Tip 3 – Location, Location, Location
If you want to purchase a property and rent it out afterwards, you have to consider the location. The best homes are those in densely populated areas, or in those areas that have high rents. Do not look at rural properties with low populations, as it will be very hard to find a renter. Try to find homes with more than one bedroom and preferably more than one bathroom. Check on the crime rate in the area as well, as this is something that renters look into and base quite a bit of their choice on. Tenants like to live somewhere safe, so low crime rates are fantastic selling points. Other attractive points include being near a mall, public transport networks and other amenities such as schools and sports facilities. Remember, the more that is around the property that people can use, the more desirable it will be.
Tip 4 – Have the Money Ready
Before you start looking, start to speak to a financial planner or a potential lender. You have to make sure you have the assets available to deal with the ups and downs that investors have to deal with. You are likely to want to rent the property out, but that doesn’t mean your property will never be vacant. Try to save up at least six mortgage payments, so that you have that safety net available. You also need the money available to deal with any repairs that the property may need every once in a while.

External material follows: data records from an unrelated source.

/-- A write of a register of chapters 02, 03 and 10: fabric, stores and knots. -/
def State.writeFabricReg (s : State) (r : RegId) (v : Word) (i j : Nat) : State :=
  match r with
  | .FAB_CTRL => s.writeFabCtrl v
  | .BELAY_VLIM => (s.plainWrite r v).noteVlow
  | .CUM_CLEAR => s.writeCumClear i v
  | .STRIPE_SHADOW => s.writeStripeShadow i j v
  | .CAL_USER => s.writeCalUser i v
  | .CAL_CTRL => s.writeCalCtrl v
  | .CAL_CLAMP => s.writeCalClamp v
  | .AVS_TARGET => s.writeAvsTarget v
  | .PMB_XFER => s.writePmb v
  | .STO_CTRL => s.writeStoCtrl v
  | .STO_BAND => s.writeBand i v
  | .KNT_ENTRY => if i = 0 then s.writeKnotState v else s
  | .BIND_CTRL => s.writeBindCtrl v
  | .BIND_KNOT | .BIND_TARGET | .BIND_CORES | .BIND_GEOM => s.writeBindReq r v
  | .VER_CTRL => s.writeVerCtrl v
  | .IMP_CTRL => s.writeImpCtrl v
  | .EPOCH_CORES => s.writeEpochCores v
  | .HYP_CTRL => s.writeHypCtrl v
  | .HYP_CFG | .HYP_TIMING => s.writeHeld (s.bit F.HYP_CTRL_EN) r v
  | _ => s.plainWrite r v (s.selected r i) j

/-- A write of a register of chapters 15, 16 and 17 by keeper `k`: keepers, interrupts, boot and self-test.  The level of VPP_OTP
is not the device's to know here (R502): it is a free value. -/
def State.writeSysReg (s : State) (k : Nat) (r : RegId) (v : Word) (i j : Nat) : State :=
  match r with
  | .KEP_CTRL => s.writeKepCtrl v
  | .KEP_RING => s.writeKepRing v
  | .KEP_WDOG => s.writeKepWdog i v
  | .MBX_CTRL => s.writeMbxCtrl v
  | .MBX_STATUS => s.writeMbxStatus v
  | .MBX_D2H => s.writeD2h i v
  | .IRQ_SOFTSET_LO => s.wr .IRQ_SOFT_LO (s.rd .IRQ_SOFT_LO ||| v)
  | .IRQ_SOFTSET_HI => s.wr .IRQ_SOFT_HI (s.rd .IRQ_SOFT_HI ||| v)
  | .IRQ_COMPLETE => s.writeComplete i v
  | .EVT_CTRL => s.writeEvtCtrl v
  | .OTP_CMD => let (g, s) := s.draw; s.writeOtpCmd v (Config.freeBit g 0)
  | .SVN_ADV => let (g, s) := s.draw; s.writeSvnAdv v (Config.freeBit g 0)
  | .XSPI_CMD => s.writeXspiCmd k v
  | .ATT_CTRL => s.writeAttCtrl v
  | .MEAS_CTRL => s.writeMeasCtrl v
  | .SYS_RST => s.writeSysRst v
  | .TST_AUDIT_REQ => s.writeAuditReq v
  | .TST_INJ_CTRL => s.writeInjCtrl v
  | .FLT_POP => s.popFault
  | _ => s.plainWrite r v i j

/-- A write of a register of chapters 11 to 14: pictures, network and time. -/
def State.writePathReg (s : State) (r : RegId) (v : Word) (i j : Nat) : State :=
  match r with
  | .SNK_CTRL => s.writeSnkCtrl i v
  | .CMP_COMMIT => s.writeCommit v
  | .LUT_DATA => s.lutAccess (some v)
  | .CV_LOAD => s.writeCvLoad v
  | .TMG_CTRL => s.writeTmgCtrl i v
  | .SRC_CTRL => s.writeSrcCtrl i v
  | .PRT_CTRL => s.writePrtCtrl i v
  | .PRT_FI_CTRL => s.writeFiCtrl i v
  | .PLT_CTRL => s.writePltCtrl v
  | .WIN_CTRL => s.writeWinCtrl v
  | .WIN_BASE_LO | .WIN_BASE_HI | .WIN_SIZE | .WIN_PEERS => s.writeWindow r v
  | .DMA_CTRL => s.writeDmaCtrl i v
  | .TIME_STEP_HI => s.writeTimeStep v
  | .TIME_RATE => if s.grandmaster then s.setRate v.toInt else s
  | .ANN_CTRL => s.writeAnnCtrl v
  | .ANN_LOST => s.writeAnnLost v
  | _ => if displayRegs.contains r then s.writeDisplay r v i j else s.plainWrite r v i j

Tip 5 – Have a Support Cast
You have to be ready at all times for any eventuality. Don’t wait for your property to break before you start to look for a builder. Have a network of maintenance people on file for any challenge that can happen, so that you always have the right people at your beck and call. Build a relationship with a lawyer as well, just in case you have legal issues with your tenants. You also need an accountant to deal with all the financial aspects, including taxes.
Remember that a real estate investing opportunity is very different from buying a home for yourself. There are certain risks involved that you have to be able to deal with. It is also very different in terms of finding the property, as you don’t need to build an emotional bond with your property.